AIM OF THE EXERCISE: Your answer should be the lines below from the one holding "tabulates them) and" through the one holding "s.dphase == .active", copied exactly and with nothing else.

Collected data entries
---------------

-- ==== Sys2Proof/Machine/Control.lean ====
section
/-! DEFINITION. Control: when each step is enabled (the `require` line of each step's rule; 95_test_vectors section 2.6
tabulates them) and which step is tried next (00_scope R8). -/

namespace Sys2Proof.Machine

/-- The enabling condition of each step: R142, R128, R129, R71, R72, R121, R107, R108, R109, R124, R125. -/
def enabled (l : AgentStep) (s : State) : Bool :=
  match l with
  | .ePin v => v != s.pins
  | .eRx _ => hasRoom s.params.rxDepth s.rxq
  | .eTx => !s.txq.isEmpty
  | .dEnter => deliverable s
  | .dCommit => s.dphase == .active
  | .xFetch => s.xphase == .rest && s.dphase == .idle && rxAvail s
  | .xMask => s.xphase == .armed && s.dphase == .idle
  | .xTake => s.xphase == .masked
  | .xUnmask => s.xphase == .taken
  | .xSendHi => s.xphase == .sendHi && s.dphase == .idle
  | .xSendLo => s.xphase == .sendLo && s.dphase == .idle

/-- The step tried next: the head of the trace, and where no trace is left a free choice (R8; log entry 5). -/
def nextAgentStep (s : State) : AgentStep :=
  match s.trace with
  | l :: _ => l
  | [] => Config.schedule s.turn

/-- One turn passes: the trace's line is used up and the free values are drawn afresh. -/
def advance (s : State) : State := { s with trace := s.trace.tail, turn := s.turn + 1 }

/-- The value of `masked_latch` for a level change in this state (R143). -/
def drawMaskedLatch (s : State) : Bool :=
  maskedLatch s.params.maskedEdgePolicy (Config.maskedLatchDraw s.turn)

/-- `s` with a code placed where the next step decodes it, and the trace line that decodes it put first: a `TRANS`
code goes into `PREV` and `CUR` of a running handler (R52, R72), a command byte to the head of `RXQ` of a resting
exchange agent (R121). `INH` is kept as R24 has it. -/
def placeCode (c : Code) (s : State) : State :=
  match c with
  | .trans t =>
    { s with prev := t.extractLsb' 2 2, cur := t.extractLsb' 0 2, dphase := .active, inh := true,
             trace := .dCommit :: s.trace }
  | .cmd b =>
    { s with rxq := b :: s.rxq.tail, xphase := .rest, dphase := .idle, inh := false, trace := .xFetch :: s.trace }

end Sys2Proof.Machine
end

---------------

TASK RESULT:
tabulates them) and which step is tried next (00_scope R8). -/

namespace Sys2Proof.Machine

/-- The enabling condition of each step: R142, R128, R129, R71, R72, R121, R107, R108, R109, R124, R125. -/
def enabled (l : AgentStep) (s : State) : Bool :=
  match l with
  | .ePin v => v != s.pins
  | .eRx _ => hasRoom s.params.rxDepth s.rxq
  | .eTx => !s.txq.isEmpty
  | .dEnter => deliverable s
  | .dCommit => s.dphase == .active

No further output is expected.